__EXERCISE DIRECTIONS__:
Write out, word for word, only the data from its first line to the line containing "motor serves. -/".

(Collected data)
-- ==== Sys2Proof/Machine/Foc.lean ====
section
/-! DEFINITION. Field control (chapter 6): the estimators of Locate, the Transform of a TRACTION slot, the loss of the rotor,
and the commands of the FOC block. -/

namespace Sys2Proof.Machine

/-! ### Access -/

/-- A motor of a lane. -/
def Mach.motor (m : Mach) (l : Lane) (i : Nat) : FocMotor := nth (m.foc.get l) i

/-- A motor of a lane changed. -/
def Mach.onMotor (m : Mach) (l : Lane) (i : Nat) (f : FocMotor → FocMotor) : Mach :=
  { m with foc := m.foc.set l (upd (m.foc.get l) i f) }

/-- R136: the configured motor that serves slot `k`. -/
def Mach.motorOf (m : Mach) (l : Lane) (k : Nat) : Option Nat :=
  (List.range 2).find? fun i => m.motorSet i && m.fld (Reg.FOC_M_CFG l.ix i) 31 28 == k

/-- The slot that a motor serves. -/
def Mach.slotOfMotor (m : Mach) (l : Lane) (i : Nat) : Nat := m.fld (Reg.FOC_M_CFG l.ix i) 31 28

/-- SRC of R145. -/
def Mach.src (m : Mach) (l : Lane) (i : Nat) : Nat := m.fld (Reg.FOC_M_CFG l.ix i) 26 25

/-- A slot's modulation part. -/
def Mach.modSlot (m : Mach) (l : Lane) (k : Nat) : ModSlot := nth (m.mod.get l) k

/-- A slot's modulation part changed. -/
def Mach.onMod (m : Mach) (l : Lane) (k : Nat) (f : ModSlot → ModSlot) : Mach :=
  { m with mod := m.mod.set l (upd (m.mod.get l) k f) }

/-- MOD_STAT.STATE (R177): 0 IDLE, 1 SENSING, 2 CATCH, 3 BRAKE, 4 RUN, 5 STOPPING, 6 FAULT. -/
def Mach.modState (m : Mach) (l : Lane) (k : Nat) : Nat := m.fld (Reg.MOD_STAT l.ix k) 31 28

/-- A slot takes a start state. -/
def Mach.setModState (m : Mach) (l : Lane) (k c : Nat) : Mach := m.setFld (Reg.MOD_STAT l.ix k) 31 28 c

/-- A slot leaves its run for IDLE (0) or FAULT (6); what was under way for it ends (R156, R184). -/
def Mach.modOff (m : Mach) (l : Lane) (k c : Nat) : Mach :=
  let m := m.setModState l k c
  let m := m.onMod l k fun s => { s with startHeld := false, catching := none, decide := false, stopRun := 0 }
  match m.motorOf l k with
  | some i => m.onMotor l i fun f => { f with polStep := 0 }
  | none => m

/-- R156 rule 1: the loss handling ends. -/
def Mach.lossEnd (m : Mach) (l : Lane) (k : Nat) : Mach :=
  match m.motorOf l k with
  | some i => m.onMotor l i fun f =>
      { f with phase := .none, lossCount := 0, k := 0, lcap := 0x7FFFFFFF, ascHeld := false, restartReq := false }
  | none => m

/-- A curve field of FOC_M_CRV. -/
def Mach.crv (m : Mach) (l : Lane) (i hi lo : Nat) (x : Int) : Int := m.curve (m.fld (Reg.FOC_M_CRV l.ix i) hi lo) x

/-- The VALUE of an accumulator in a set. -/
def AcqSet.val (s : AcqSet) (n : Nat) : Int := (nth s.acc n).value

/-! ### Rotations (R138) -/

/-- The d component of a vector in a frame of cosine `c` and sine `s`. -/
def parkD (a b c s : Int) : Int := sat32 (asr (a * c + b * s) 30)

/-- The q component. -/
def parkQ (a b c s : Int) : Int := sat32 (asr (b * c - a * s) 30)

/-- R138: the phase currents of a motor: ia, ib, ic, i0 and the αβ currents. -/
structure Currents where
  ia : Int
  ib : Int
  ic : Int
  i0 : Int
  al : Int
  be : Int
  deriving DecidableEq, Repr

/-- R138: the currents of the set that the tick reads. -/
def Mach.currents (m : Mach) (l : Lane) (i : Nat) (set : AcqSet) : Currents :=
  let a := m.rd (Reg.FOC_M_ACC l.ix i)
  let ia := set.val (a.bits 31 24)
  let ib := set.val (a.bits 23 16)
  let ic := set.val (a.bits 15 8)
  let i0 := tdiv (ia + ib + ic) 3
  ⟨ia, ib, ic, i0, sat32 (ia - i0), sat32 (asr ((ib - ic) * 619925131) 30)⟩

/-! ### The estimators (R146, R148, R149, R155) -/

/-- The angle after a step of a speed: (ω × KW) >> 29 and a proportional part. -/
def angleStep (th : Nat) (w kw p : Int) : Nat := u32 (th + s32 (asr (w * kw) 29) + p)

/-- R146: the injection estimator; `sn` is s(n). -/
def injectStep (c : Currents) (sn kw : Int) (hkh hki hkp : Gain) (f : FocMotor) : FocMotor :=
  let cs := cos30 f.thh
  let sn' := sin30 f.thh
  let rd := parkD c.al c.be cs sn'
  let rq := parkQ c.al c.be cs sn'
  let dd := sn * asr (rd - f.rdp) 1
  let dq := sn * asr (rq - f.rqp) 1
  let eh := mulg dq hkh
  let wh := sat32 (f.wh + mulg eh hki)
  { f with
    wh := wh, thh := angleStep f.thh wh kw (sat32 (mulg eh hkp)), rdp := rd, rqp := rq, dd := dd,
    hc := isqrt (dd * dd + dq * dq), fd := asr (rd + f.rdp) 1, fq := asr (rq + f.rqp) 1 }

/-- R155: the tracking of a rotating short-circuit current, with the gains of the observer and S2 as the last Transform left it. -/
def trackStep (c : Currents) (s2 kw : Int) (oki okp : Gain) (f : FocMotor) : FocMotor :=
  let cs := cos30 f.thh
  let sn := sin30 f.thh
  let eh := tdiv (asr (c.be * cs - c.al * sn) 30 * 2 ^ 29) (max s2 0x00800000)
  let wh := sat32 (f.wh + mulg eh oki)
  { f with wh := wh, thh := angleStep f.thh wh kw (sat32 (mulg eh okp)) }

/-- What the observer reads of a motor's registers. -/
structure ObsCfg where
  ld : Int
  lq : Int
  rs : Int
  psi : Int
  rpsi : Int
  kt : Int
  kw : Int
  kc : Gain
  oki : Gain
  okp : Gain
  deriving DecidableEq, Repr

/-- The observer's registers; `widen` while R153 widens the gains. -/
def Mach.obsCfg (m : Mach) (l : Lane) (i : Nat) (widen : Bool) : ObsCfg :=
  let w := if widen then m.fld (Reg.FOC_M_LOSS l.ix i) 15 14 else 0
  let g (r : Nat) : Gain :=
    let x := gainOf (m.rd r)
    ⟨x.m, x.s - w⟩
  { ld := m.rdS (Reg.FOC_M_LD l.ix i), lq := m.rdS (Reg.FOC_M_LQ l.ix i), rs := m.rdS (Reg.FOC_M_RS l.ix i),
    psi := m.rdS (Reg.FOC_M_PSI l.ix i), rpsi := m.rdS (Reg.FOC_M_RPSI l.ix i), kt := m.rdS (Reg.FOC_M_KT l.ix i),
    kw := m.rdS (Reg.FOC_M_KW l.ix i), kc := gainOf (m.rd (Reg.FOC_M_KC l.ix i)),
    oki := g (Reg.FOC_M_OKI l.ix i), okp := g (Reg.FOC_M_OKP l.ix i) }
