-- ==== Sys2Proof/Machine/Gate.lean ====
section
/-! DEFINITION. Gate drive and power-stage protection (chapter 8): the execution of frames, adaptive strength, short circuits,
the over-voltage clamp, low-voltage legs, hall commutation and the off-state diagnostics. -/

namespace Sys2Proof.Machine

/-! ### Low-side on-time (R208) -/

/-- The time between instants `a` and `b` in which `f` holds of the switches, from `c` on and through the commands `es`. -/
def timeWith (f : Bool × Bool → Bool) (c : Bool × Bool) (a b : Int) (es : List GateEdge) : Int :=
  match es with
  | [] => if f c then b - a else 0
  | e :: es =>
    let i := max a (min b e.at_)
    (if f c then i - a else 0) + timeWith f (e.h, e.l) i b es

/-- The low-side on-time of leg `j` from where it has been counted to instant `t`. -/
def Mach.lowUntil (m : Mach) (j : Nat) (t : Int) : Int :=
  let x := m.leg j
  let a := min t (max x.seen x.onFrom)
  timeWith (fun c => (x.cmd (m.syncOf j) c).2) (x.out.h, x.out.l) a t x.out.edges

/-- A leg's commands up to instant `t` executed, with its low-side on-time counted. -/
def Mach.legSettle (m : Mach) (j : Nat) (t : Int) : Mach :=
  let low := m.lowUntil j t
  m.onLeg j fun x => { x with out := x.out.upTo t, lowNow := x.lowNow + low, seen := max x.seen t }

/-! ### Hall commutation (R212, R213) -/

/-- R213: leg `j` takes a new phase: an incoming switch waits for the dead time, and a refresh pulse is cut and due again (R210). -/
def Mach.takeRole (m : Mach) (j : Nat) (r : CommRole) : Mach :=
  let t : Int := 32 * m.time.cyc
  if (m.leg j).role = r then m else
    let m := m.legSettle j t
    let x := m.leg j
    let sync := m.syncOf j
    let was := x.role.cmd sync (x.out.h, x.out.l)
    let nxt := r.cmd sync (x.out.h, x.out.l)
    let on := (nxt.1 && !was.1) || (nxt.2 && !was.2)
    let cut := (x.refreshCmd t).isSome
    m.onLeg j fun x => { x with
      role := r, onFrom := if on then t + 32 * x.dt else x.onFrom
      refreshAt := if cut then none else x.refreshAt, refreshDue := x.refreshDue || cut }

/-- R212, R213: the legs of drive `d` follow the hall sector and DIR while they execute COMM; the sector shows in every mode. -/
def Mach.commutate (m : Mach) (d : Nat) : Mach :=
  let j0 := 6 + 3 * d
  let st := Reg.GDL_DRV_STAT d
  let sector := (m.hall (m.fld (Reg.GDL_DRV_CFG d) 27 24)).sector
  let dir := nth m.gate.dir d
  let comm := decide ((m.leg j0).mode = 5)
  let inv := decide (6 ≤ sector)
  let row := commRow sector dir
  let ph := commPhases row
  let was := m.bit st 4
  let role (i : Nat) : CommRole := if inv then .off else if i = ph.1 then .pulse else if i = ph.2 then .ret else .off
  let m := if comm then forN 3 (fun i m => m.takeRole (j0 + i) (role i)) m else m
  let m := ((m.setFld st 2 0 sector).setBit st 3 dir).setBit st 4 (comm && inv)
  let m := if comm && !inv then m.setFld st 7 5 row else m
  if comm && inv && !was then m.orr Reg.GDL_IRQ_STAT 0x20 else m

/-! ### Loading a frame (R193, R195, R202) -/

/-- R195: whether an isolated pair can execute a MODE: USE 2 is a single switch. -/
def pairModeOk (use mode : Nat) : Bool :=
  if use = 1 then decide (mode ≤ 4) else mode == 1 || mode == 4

__RESULT OF THE TASK__:
-- ==== Sys2Proof/Machine/Foc.lean ====
section
/-! DEFINITION. Field control (chapter 6): the estimators of Locate, the Transform of a TRACTION slot, the loss of the rotor,
and the commands of the FOC block. -/

namespace Sys2Proof.Machine

/-! ### Access -/

/-- A motor of a lane. -/
def Mach.motor (m : Mach) (l : Lane) (i : Nat) : FocMotor := nth (m.foc.get l) i

/-- A motor of a lane changed. -/
def Mach.onMotor (m : Mach) (l : Lane) (i : Nat) (f : FocMotor → FocMotor) : Mach :=
  { m with foc := m.foc.set l (upd (m.foc.get l) i f) }

/-- R136: the configured motor that serves slot `k`. -/
def Mach.motorOf (m : Mach) (l : Lane) (k : Nat) : Option Nat :=
  (List.range 2).find? fun i => m.motorSet i && m.fld (Reg.FOC_M_CFG l.ix i) 31 28 == k

/-- The slot that a motor serves. -/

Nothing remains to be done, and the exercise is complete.